My question is this: Should I just shut up and pay up, or would it be worth my while getting a solicitor to appear in court on the day to see if I could get off?


----------



## callybags (27 Aug 2009)

If you travelled over the bridge and incurred the tolls then I don't see how you could, or why you should get off.


----------



## Locke (27 Aug 2009)

limelawn said:


> Hi there,
> I have 4 unpaid tolls for the M50, which, I ignored. They have now wamounted to just over €800. I've been served a summons to appear in court in October.
> My question is this: Should I just shut up and pay up, or would it be worth my while getting a solicitor to appear in court on the day to see if I could get off?


 
Shut up and pay up.

At the end of the day, you admit that you ignored them. If it was a case that they were wrongly issued fines then I'd say take them all the way. But it's not.


----------



## ney001 (27 Aug 2009)

limelawn said:


> Hi there,
> I have 4 unpaid tolls for the M50, which, I ignored. They have now wamounted to just over €800. I've been served a summons to appear in court in October.
> My question is this: Should I just shut up and pay up, or would it be worth my while getting a solicitor to appear in court on the day to see if I could get off?

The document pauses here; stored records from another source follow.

/-- A declaration: in LOOK, after the warm-up, the first entry of the table that the scan accepts is declared, whatever
later entries match (43_sync.md R236, R237, R238, R245). -/
def Obligations.FirstAcceptedEntryIsDeclared : Prop :=
  ∀ (s : State) (d : Dibit) (before after : List SyncEntry) (e : SyncEntry),
    s.sync.state = .look → 18 ≤ s.sync.warmT → s.cfg.syncTable = before ++ e :: after →
    let u := s.sync.afterSymbol s.cfg.nW d
    entryAccepted s.ctl u e = true → (∀ b ∈ before, entryAccepted s.ctl u b = false) →
    exec (.pushSymbol d) s = .next { s with
      ctl := { s.ctl with sticky := s.ctl.sticky ||| BitVec.twoPow 32 8 }
      dil := { s.dil with capPtr := 0 }
      sync := { u with
        info := { valid := true, proto := e.proto, epol := e.pol, stn := e.stn, var := e.var, rate := e.rate,
                  entry := BitVec.ofNat 8 before.length, mism := BitVec.ofNat 8 (u.mism e) }
        pol := e.pol
        state := .found
        searchCnt := 0
        sqCnt := 0
        frameCnt := BitVec.ofNat 32 e.statusPhase
        stEn := e.statusEn
        nxdnCnt := if (e.proto = 5 ∧ e.short = false) ∨ gatedOut s.ctl u before = true then 0 else u.nxdnCnt
        nxdnValid := if e.proto = 5 ∧ e.short = false then true
          else if gatedOut s.ctl u before = true then false else u.nxdnValid } }

/-- No match: in LOOK, during the warm-up or when the scan accepts no entry, SEARCH_CNT advances; at 1800 it returns to 0
with EV_NOSYNC and the per-call clear (43_sync.md R235, R237, R240, R241, R243). -/
def Obligations.NoMatchCountsTo1800 : Prop :=
  ∀ (s : State) (d : Dibit), s.sync.state = .look →
    let u := s.sync.afterSymbol s.cfg.nW d
    s.sync.warmT < 18 ∨ (∀ e ∈ s.cfg.syncTable, entryAccepted s.ctl u e = false) →
    ∃ t, exec (.pushSymbol d) s = .next t ∧
      (s.sync.searchCnt = 1799 →
        t = { s with
          ctl := { s.ctl with sticky := s.ctl.sticky ||| BitVec.twoPow 32 9 }
          sync := { u with searchCnt := 0, info := SyncInfo.zero, pol := false, nxdnValid := false, nxdnCnt := 0,
                           sqCnt := 0, frameCnt := 0, stEn := false } }) ∧
      (s.sync.searchCnt ≠ 1799 →
        t = { s with sync := { u with
          searchCnt := s.sync.searchCnt + 1
          nxdnCnt := t.sync.nxdnCnt
          nxdnValid := t.sync.nxdnValid } } ∧
        (if 18 ≤ s.sync.warmT ∧ gatedOut s.ctl u s.cfg.syncTable = true
          then t.sync.nxdnCnt = 0 ∧ t.sync.nxdnValid = false
          else t.sync.nxdnCnt = u.nxdnCnt ∧ t.sync.nxdnValid = u.nxdnValid))
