/-- Settles O57: of the commands that reach the sync unit, a symbol and a sample without a timeout leave it LOCKED, and
the others return to LOOK. -/
theorem lockedIsLeftOnlyByReturns : Obligations.LockedIsLeftOnlyByReturns := by
  intro s t hlocked hstep
  rcases step_sync_cases hstep with hsync | ⟨hr, hhead, hsync⟩ | ⟨hr, v, i, q, hhead, hi, hreach, rfl⟩
  · exact .inl (by rw [hsync, hlocked])
  · exact .inr ⟨by rw [hsync]; rfl, .inl ⟨hr, hhead⟩⟩
  · have hlocked' : (s.setPending q).sync.state = .locked := hlocked
    cases hreach with
    | softReset => exact .inr ⟨rfl, .inr ⟨hr, v, _, hhead, hi, .inl rfl⟩⟩
    | syncReset => exact .inr ⟨rfl, .inr ⟨hr, v, _, hhead, hi, .inr (.inl rfl)⟩⟩
    | resync abort => exact .inr ⟨resync_state _ abort, .inr ⟨hr, v, _, hhead, hi, .inr (.inr (.inl ⟨abort, rfl⟩))⟩⟩
    | pushSymbol d => exact .inl (pushSymbol_state_of_locked hlocked' d)
    | pushSample x =>
      rcases pushSample_state_cases x (s.setPending q) with hstate | ⟨-, rfl, hlook, hsquelch⟩
      · exact .inl (hstate.trans hlocked')
      · exact .inr ⟨hlook, .inr ⟨hr, v, _, hhead, hi, .inr (.inr (.inr ⟨rfl, hsquelch⟩))⟩⟩

theorem noMatch_state (s : State) : (noMatch s).sync.state = s.sync.state := by
  rcases noMatch_cases s with ⟨h, -⟩ | ⟨h, -⟩ <;> rw [h] <;> rfl

/-- A symbol in LOOK stays there, or declares a sync after the warm-up (43_sync.md R236, R238). -/
theorem pushSymbol_state_of_look {s : State} (h : s.sync.state = .look) (d : Dibit) :
    (pushSymbol d s).sync.state = .look ∨
    ((pushSymbol d s).sync.state = .found ∧ ¬ s.sync.warmT < 18 ∧ (pushSymbol d s).ctl.sticky.getLsbD 8 = true ∧
      (pushSymbol d s).sync.info.valid = true) := by
  rw [pushSymbol_eq, h]
  rcases lookSymbol_cases s.sync.warm (s.setSync (symbolUnit s.cfg.nW s.sync d)) with
    ⟨u, hu, he⟩ | ⟨u, idx, e, m, -, hwarm, -, he⟩ <;> simp only [he]
  · refine .inl ((noMatch_state _).trans ?_)
    rcases hu with rfl | rfl <;> exact h
  · exact .inr ⟨rfl, (warm_eq_false_iff _).1 hwarm, getLsbD_or_twoPow_self _ (by decide), rfl⟩

/-- Settles O58: of the commands that reach the sync unit, only a declaring symbol leads from LOOK to another state. -/
theorem lookIsLeftOnlyByDeclaration : Obligations.LookIsLeftOnlyByDeclaration := by
  intro s t hlook hstep hleft
  rcases step_sync_cases hstep with hsync | ⟨-, -, hsync⟩ | ⟨-, v, i, q, hhead, hi, hreach, rfl⟩
  · exact absurd (by rw [hsync, hlook]) hleft
  · exact absurd (by rw [hsync]; rfl) hleft
  · have hlook' : (s.setPending q).sync.state = .look := hlook
    cases hreach with
    | softReset | syncReset => exact absurd rfl hleft
    | resync abort => exact absurd (resync_state _ abort) hleft
    | pushSample x =>
      rcases pushSample_state_cases x (s.setPending q) with hstate | ⟨hne, -⟩
      · exact absurd (hstate.trans hlook') hleft
      · exact absurd hlook' hne
    | pushSymbol d =>
      obtain ⟨hfound, hwarm, hsticky, hvalid⟩ := (pushSymbol_state_of_look hlook' d).resolve_left hleft
      exact ⟨hfound, hwarm, hsticky, hvalid, v, d, hhead, hi⟩

end Sys2Proof.Machine
end

section
/-! The deinterleave unit (44_deinterleave.md): the bits of a packed value, PACK, and the frame path of a symbol. -/

namespace Sys2Proof.Machine

/-! ## PACK -/

theorem packDibits_succ {n : Nat} (b : Vector Dibit n) (off cnt : Nat) :
    packDibits b off (cnt + 1) = (packDibits b off cnt <<< 2) ||| (b.getD (off + cnt) 0).setWidth 256 := by
  rw [packDibits, List.range_succ, List.foldl_append]
  rfl

/-- The packed dibits stand MSB-first, the last one in the bits 1:0 (44_deinterleave.md R284). -/
theorem getLsbD_packDibits {n : Nat} (b : Vector Dibit n) (off : Nat) {cnt : Nat} (hcnt : cnt ≤ 128) (i : Nat) :
    (packDibits b off cnt).getLsbD i =
      (decide (i < 2 * cnt) && (b.getD (off + (cnt - 1 - i / 2)) 0).getLsbD (i % 2)) := by
  induction cnt generalizing i with
  | zero => simp [packDibits]
  | succ c ih =>
    rw [packDibits_succ, BitVec.getLsbD_or, BitVec.getLsbD_shiftLeft, BitVec.getLsbD_setWidth, ih (by omega)]
    by_cases hi : i < 2
    · simp [hi, Nat.div_eq_of_lt hi, Nat.mod_eq_of_lt hi, show i < 256 by omega, show i < 2 * (c + 1) by omega,
        -BitVec.getLsbD_eq_getElem]
    · rw [BitVec.getLsbD_of_ge (b.getD _ _) i (Nat.le_of_not_lt hi), show (i - 2) % 2 = i % 2 by omega,
        show c - 1 - (i - 2) / 2 = c + 1 - 1 - i / 2 by omega]
      by_cases hc : i < 2 * (c + 1)
      · simp [hi, hc, show i < 256 by omega, show i - 2 < 2 * c by omega]
      · simp [hc, show ¬ i - 2 < 2 * c by omega]

/-- Settles O50: bit b of OPD is bit b + SHR of the packed dibits. -/
theorem packBits : Obligations.PackBits := by
  intro s off cnt shr hcnt hle hval
  rcases pack_cases off cnt shr s with ⟨hout, -⟩ | ⟨-, hnext⟩
  · rw [(packOutOfRange_eq_false_iff off cnt).2 ⟨hcnt, hle⟩] at hout
    cases hout
  · have hbit : ∀ b, (pack off cnt shr s).fec.opd.getLsbD b =
        (packDibits s.dil.din off.toNat cnt.toNat).getLsbD (shr.toNat + b) := fun b => by
      rw [hnext]
      exact BitVec.getLsbD_ushiftRight _ _ _
    refine ⟨_, exec_pack fun _ => hval, by rw [hnext]; rfl, fun b hb => ?_, fun j hj h hh b hb => ?_⟩ <;>
      rw [hbit, getLsbD_packDibits _ _ (by omega)]
    · rw [decide_eq_false (by omega), Bool.false_and]
    · rw [decide_eq_true (by omega), Bool.true_and, show cnt.toNat - 1 - (shr.toNat + b) / 2 = j by omega,
        show (shr.toNat + b) % 2 = h by omega]

/-- Settles O51: these are the operands of the first case of PACK, which then reads nothing. -/
theorem pack_outOfRange : Obligations.PackOutOfRange := by
  intro s off cnt shr hout
  have hread : off.toNat + cnt.toNat ≤ 128 → ∀ j, j < cnt.toNat → s.unwritten.din.getD (off.toNat + j) 0 = 0 := by
    rcases hout with rfl | hgt
    · exact fun _ j hj => absurd hj (Nat.not_lt_zero j)
    · exact fun hle => absurd hle (Nat.not_le.2 hgt)
  rcases pack_cases off cnt shr s with ⟨-, hfail⟩ | ⟨hin, -⟩
  · exact ⟨_, exec_pack hread, hfail ▸ onlyErrorRecord_recordError s .range _⟩
  · obtain ⟨hne, hle⟩ := (packOutOfRange_eq_false_iff off cnt).1 hin
    exact absurd hout (not_or.2 ⟨hne, Nat.not_lt.2 hle⟩)

/-! ## A symbol in FOUND or LOCKED -/

theorem encode_pushSymbol (d : Dibit) : encode (.pushSymbol d) = 0x40000000 ||| d.setWidth 32 :=
  append_zero_append (k := 22) 0x40#8 d

/-- The status cadence, counted with the wrap of FRAME_CNT (44_deinterleave.md R291, R292). -/
theorem isStatusTurn_succ_iff (frameCnt : Word) :
    isStatusTurn (frameCnt + 1) = true ↔ (frameCnt.toNat + 1) % 2 ^ 32 % 36 = 0 := by
  rw [isStatusTurn, beq_iff_eq, BitVec.toNat_add]
  rfl

theorem getD_setIfInBounds {α : Type} {n : Nat} (v : Vector α n) {i : Nat} (hi : i < n) (j : Nat) (x d : α) :
    (v.setIfInBounds i x).getD j d = if j = i then x else v.getD j d := by
  split
  next hj => rw [hj, getD_setIfInBounds_self v i x d hi]
  next hj => exact getD_setIfInBounds_ne v i j x d (Ne.symm hj)

/-- The sync unit of a frame symbol before its frame dibit is taken (43_sync.md R236, R242). -/
def lockedAfterSymbol (nW : Nat) (u : SyncUnit) (d : Dibit) : SyncUnit := { u.afterSymbol nW d with state := .locked }

theorem lockedAfterSymbol_of_locked {u : SyncUnit} (h : u.state = .locked) (nW : Nat) (d : Dibit) :
    lockedAfterSymbol nW u d = u.afterSymbol nW d := by
  rw [lockedAfterSymbol, ← h]
  rfl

Nope, just pay up.  You have no excuse, you did it and they will no doubt have a photo of your car going through toll bridge.  If you bring case to court, you will have solicitor fees on top of everything else.  I'd just pay up


----------



## Guest116 (27 Aug 2009)

Why did you ignore them?

Pay up, I dont see how you could get away with not paying and a solicitor is just going to cost you more money and time.


----------



## bond-007 (27 Aug 2009)

There is plenty of scope to challenge, finding a solicitor with the balls to do so will be the issue.


----------



## BeanPole (27 Aug 2009)

Will cost you a lot more than €800 to defend this, and you risk having the States costs awarded against you


----------